*Dataset content:*
-- ==== Sys2Proof/Machine/Privileged.lean ====
section
/-! DEFINITION. Sys2Proof/Machine/Privileged.lean: system registers (R349, R350, R376, R392), `rte` (R351), context control
(R352, R354), `tlbir` (R380, R381), migration (R385 to R387). -/

namespace Sys2Proof.Machine

/-! ### System registers -/

/-- Two bits for each of n units from unit u (R392). -/
def State.unitCodes (s : State) (u n : Nat) : Nat := packNat 2 ((List.range n).map fun i => (s.unitSt (u + i)).code)

/-- A system register as the issuing context reads it (R350, R376, R392). Write-only registers read as zero (R8). -/
def State.readSys (s : State) (n : Nat) : Word :=
  let x := s.cur
  let d := s.die (dieOf s.iss.ctx)
  let y := s.sys
  match n with
  | 0x100 => BitVec.ofNat 64 (bit x.exec)
  | 0x101 => x.evec
  | 0x102 => x.epc
  | 0x103 => x.ecause.setWidth 64
  | 0x104 => x.eaddr
  | 0x105 => BitVec.ofNat 64 (bit x.inh)
  | 0x110 => y.trapBase.setWidth 64
  | 0x111 => BitVec.ofNat 64 (y.trapLog2n + bit y.trapEn * 2 ^ 5 + bit y.trapOvr * 2 ^ 6)
  | 0x112 => y.trapWr.setWidth 64
  | 0x113 => y.trapRd.setWidth 64
  | 0x120 => BitVec.ofNat 64 d.wdogDef
  | 0x121 => BitVec.ofNat 64 d.lockQ
  | 0x130 => BitVec.ofNat 64 (d.preReq.toNat + s.preemptDone (dieOf s.iss.ctx) * 2 ^ 8)
  | 0x150 => BitVec.ofNat 64 (d.wselCtx.toNat + d.wselWin.toNat * 2 ^ 16)
  | 0x151 => (s.ctx d.wselCtx.toNat).win.getD d.wselWin.toNat 0
  | 0x160 => BitVec.ofNat 64 (bit y.asidEn + y.asidBase.toNat)
  | 0x161 => BitVec.ofNat 64 (s.asidOf s.iss.ctx + s.partOf s.iss.ctx * 2 ^ 16)
  | 0x163 => y.heatBase.setWidth 64
  | 0x164 => y.retBase.setWidth 64
  | 0x165 => BitVec.ofNat 64 (y.retCnt.toNat + bit y.retFull * 2 ^ 17)
  | 0x166 => y.mapBase.setWidth 64
  | 0x170 => y.qtab.setWidth 64
  | 0x172 => y.ptab.setWidth 64
  | 0x174 => BitVec.ofNat 64 (s.unitCodes 0 32)
  | 0x175 => BitVec.ofNat 64 (s.unitCodes 32 32)
  | 0x176 => BitVec.ofNat 64 (s.unitCodes 64 16 + (s.unitSt 80).code * 2 ^ 32)
  | n => if 0x140 ≤ n ∧ n ≤ 0x145 then BitVec.ofNat 64 (s.cstate (6 * dieOf s.iss.ctx + (n - 0x140))) else 0

/-- A system register written for context c: its writable fields (R8, R350, R376, R392). SYS.TRAPBASE is 64-byte aligned
(R350): of a value written there the model takes bits 5:0 as zero (log 72). -/
def State.writeSys (s : State) (c n : Nat) (w : Word) : State :=
  let d := dieOf c
  let x := w.toNat
  let y := s.sys
  match n with
  | 0x101 => s.modCtx c fun z => { z with evec := w &&& ~~~0x1F }
  | 0x102 => s.modCtx c fun z => { z with epc := w }
  | 0x103 => s.modCtx c fun z => { z with ecause := w.setWidth 8 }
  | 0x104 => s.modCtx c fun z => { z with eaddr := w }
  | 0x105 => s.modCtx c fun z => { z with inh := tst x 0 }
  | 0x110 => if y.trapEn then s else { s with sys := { y with trapBase := w.setWidth 56 &&& ~~~0x3F } }
  | 0x111 =>
    let l := min (max (bits x 0 5) 10) 20
    let s := { s with sys := { y with trapLog2n := if y.trapEn then y.trapLog2n else l, trapEn := tst x 5 } }
    if tst x 6 then s.reraise else s
  | 0x113 => { s with sys := { y with trapRd := w.setWidth 32 } }
  | 0x120 => s.modDie d fun z => { z with wdogDef := max (2 ^ 16) (min (bits x 0 33) (2 ^ 32)) }
  | 0x121 => s.modDie d fun z => { z with lockQ := min (bits x 0 11) 1024 }
  | 0x130 => s.preemptReq d (w.setWidth 6)
  | 0x150 => s.modDie d fun z => { z with wselCtx := w.setWidth 13, wselWin := BitVec.ofNat 5 (x >>> 16) }
  | 0x151 =>
    let t := (s.die d).wselCtx.toNat
    match (s.ctx t).status with
    | .parked _ => s.modCtx t fun z => { z with win := z.win.setIfInBounds (s.die d).wselWin.toNat (winWord w) }
    | _ => s
  | 0x160 =>
    let base : BitVec 52 := BitVec.ofNat 52 (bits x 20 32 * 2 ^ 20)
    { s with sys := { y with asidEn := tst x 0, asidBase := if y.asidEn then y.asidBase else base } }
  | 0x170 => { s with sys := { y with qtab := BitVec.ofNat 52 (bits x 12 40 * 2 ^ 12) } }
  | 0x171 => s.doorbell (bits x 0 6)
  | _ => s

/-- REGISTER WRITE: a `sysw` of context due.ctx on register due.arg arrives with due.word. For SYS.REPAIR the status goes to
scalar register due.arg2, as a result of the `sysw`, a checkpoint bundle's when wr is set (R349, R392, R411). -/
def execRegisterWrite (s : State) : Res :=
  let d := s.due
  .next (if d.arg = 0x173 then
      let (st, s) := s.repair d.word
      if d.arg2 = 0 then s
      else s.modCtx d.ctx fun x => { x with
        pend := x.pend ++ [{ at_ := s.now, inChk := d.wr, eff := .sreg (BitVec.ofNat 5 d.arg2) (BitVec.ofNat 64 st) }] }
    else s.writeSys d.ctx d.arg d.word)

/-- R349: the register as it stands at issue, at 1 cy. -/
def execSysr (d : BitVec 5) (i : BitVec 16) (s : State) : Res := .next (s.ws d 1 (s.readSys i.toNat))

/-! ### Migration (R385 to R387) -/

/-- Bytes of a migration's page size. -/
def migSize (sz : Nat) : Nat := if sz = 0 then 2 ^ 12 else if sz = 1 then 2 ^ 16 else 2 ^ 21

/-- The accesses of the migration engine to the page tables of an address space (R406). -/
def migWho (asid : Nat) : Who := { asid := asid, part := 0x0A, exec := false }

/-- Where the leaf for a virtual address stands, with its value, for a page of a size: the entry that the walk ends at, and
for a 64 KiB page the first of its group (R373, R374). Where the walk fails, the STATUS of that failure: 0x10 translation
fault, 0x11 access rejection or uncorrectable entry (R387). -/
def State.leafAt (s : State) (asid va : Nat) : Except (BitVec 8) (Nat × Nat × Nat) :=
  match s.walk (migWho asid) va with
  | .bad _ _ => .error 0x10
  | .denied => .error 0x11
  | .poison _ => .error 0x11
  | .ok e =>
    let entry := fun (t lev : Nat) => t + 8 * vaIndex va lev
    let down := fun (t lev : Nat) => bits (s.gnat (entry t lev) 8) 12 40 * 4096
    let t2 := down (((s.asidEntry asid).map (·.1)).getD 0) 3
    let at_ := if e.size = 2 ^ 30 then entry t2 2
      else if e.size = 2 ^ 21 then entry (down t2 2) 1
      else if e.size = 2 ^ 16 then down (down t2 2) 1 + 8 * (vaIndex va 0 / 16 * 16)
      else entry (down (down t2 2) 1) 0
    .ok (at_, s.gnat at_ 8, e.size)

/-- Whether a page of n bytes from a module address is populated memory, the host window's included, without a retired frame
(R383, R385). -/
def State.frameOk (s : State) (m n : Nat) : Bool :=
  (targetOf m).any (· < 27) && s.populated m && s.populated (m + n - 1) && targetOf m = targetOf (m + n - 1) &&
    !(s.retired.any fun f => decide (m / 4096 ≤ f) && decide (f < (m + n) / 4096))

/-- Fields of a migration request (R385). -/
structure MigReq where
  va    : Nat
  sz    : Nat
  asid  : Nat
  dst   : Nat
  clean : Bool

/-- The request in four words. VA and DFRAME are aligned to the size; one that is not breaks the layout (log 27). -/
def migReq (ws : List Word) : MigReq :=
  let w := fun i => ws.getD i 0
  let va := fld (w 0) 0 56
  let sz := fld (w 0) 56 2
  let dst := fld (w 2) 0 52
  { va := va, sz := sz, asid := fld (w 1) 0 16, dst := dst,
    clean := fld (w 0) 58 6 = 0 && fld (w 1) 16 48 = 0 && fld (w 2) 52 12 = 0 && w 3 = 0 && sz ≠ 3 &&
      va % migSize sz = 0 && dst % migSize sz = 0 }

/-- Whether command x is a migration of the same ASID that overlaps n bytes from va. -/
def Cmd.migrates (x : Cmd) (asid va n : Nat) : Bool :=
  match x.k with
  | .mig va' size asid' _ => asid' = asid && decide (va' < va + n) && decide (va < va' + size)
  | _ => false

/-- Whether a migration was accepted in this cycle from a context of higher CTXID than the issuing one, a member of a consist that
issues with its lead (R42, R386): a released one waits in that cycle until every core has had its turn. -/
def State.beats (s : State) (x : Cmd) : Bool := decide (s.iss.ctx < x.ctx) && x.release.isNone && x.since.any (·.1 = s.now)

/-- A migration that a submission of lower CTXID in the same cycle beats: it is refused with 0x30 after all (R386; log 20). -/
def State.unsubmit (s : State) (x : Cmd) : State :=
  let d := (x.since.getD (0, 0)).2
  let w := ({ s with iss := { s.iss with ctx := x.ctx } } : State).acceptWord x.deadline x.seq 0
  ({ s with cmds := s.cmds.filter (·.id ≠ x.id), l2q := s.l2q.filter (·.entry.k ≠ .cmd x.id) } : State).modCtx x.ctx fun y => { y with
    wb := y.wb.filter (·.k ≠ .cmd x.id)
    pend := y.pend.map fun p => if p.eff = .sreg d w then { p with eff := .sreg d (refuseWord 0x30 x.seq 0) } else p }

/-- A migration request at a local address, of the issuing context: accepted or refused, the word to s[d] at 1 cy (R385,
R386). -/
def State.submit (s : State) (ea : Word) (d : BitVec 5) : Res :=
  let put := fun w (s : State) => s.ws d 1 w
  s.loading (s.loadAt { glob := false, win := false, now := true } 32 [ea]) fun _ s' =>
    let r := migReq ((List.range 4).map fun (i : Nat) =>
      BitVec.ofNat 64 (s.loadNat (s.own s.iss.ctx) (ea + BitVec.ofNat 64 (8 * i)) 8))
    let n := migSize r.sz
    let same := s'.cmds.filter (·.migrates r.asid r.va n)
    let leaf := s'.leafAt r.asid r.va
    if !r.clean then s'.refuse 0x03 0 put
    else if !same.all s'.beats then s'.refuse 0x30 0 put
    else
      match leaf with
      | .error _ => (s'.walkSeen (migWho r.asid) r.va).refuse 0x31 0 put
      | .ok (_, p, size) =>
        if size ≠ n ∨ tst p 9 then s'.refuse 0x31 0 put
        else if !s'.frameOk r.dst n || r.dst = bits p 12 40 * 4096 then s'.refuse 0x32 0 put
        else if s'.freeSlots s'.iss.ctx = 0 then s'.refuse 0x07 0 put
        else
          let e := s'.boundEntry 7 0 { base := 10000, unit := 2, unit2 := 0, limit := 0 }
          (same.foldl State.unsubmit s').accept (.mig r.va n r.asid r.dst) 0x0B 0 (e.base + n / 64 * e.unit) none none fun w s =>
            put w { s with cmds := s.cmds.map fun x => if x.ctx = s.iss.ctx ∧ x.migrates r.asid r.va n then
              { x with since := some (s.now, d) } else x }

*Problem details:* Retype the entries above exactly, but only from the line containing "let d := s.due" through the line containing "space (R406). -/", both included.

*Exercise output:*
  let d := s.due
  .next (if d.arg = 0x173 then
      let (st, s) := s.repair d.word
      if d.arg2 = 0 then s
      else s.modCtx d.ctx fun x => { x with
        pend := x.pend ++ [{ at_ := s.now, inChk := d.wr, eff := .sreg (BitVec.ofNat 5 d.arg2) (BitVec.ofNat 64 st) }] }
    else s.writeSys d.ctx d.arg d.word)

/-- R349: the register as it stands at issue, at 1 cy. -/
def execSysr (d : BitVec 5) (i : BitVec 16) (s : State) : Res := .next (s.ws d 1 (s.readSys i.toNat))

/-! ### Migration (R385 to R387) -/

/-- Bytes of a migration's page size. -/
def migSize (sz : Nat) : Nat := if sz = 0 then 2 ^ 12 else if sz = 1 then 2 ^ 16 else 2 ^ 21

/-- The accesses of the migration engine to the page tables of an address space (R406). -/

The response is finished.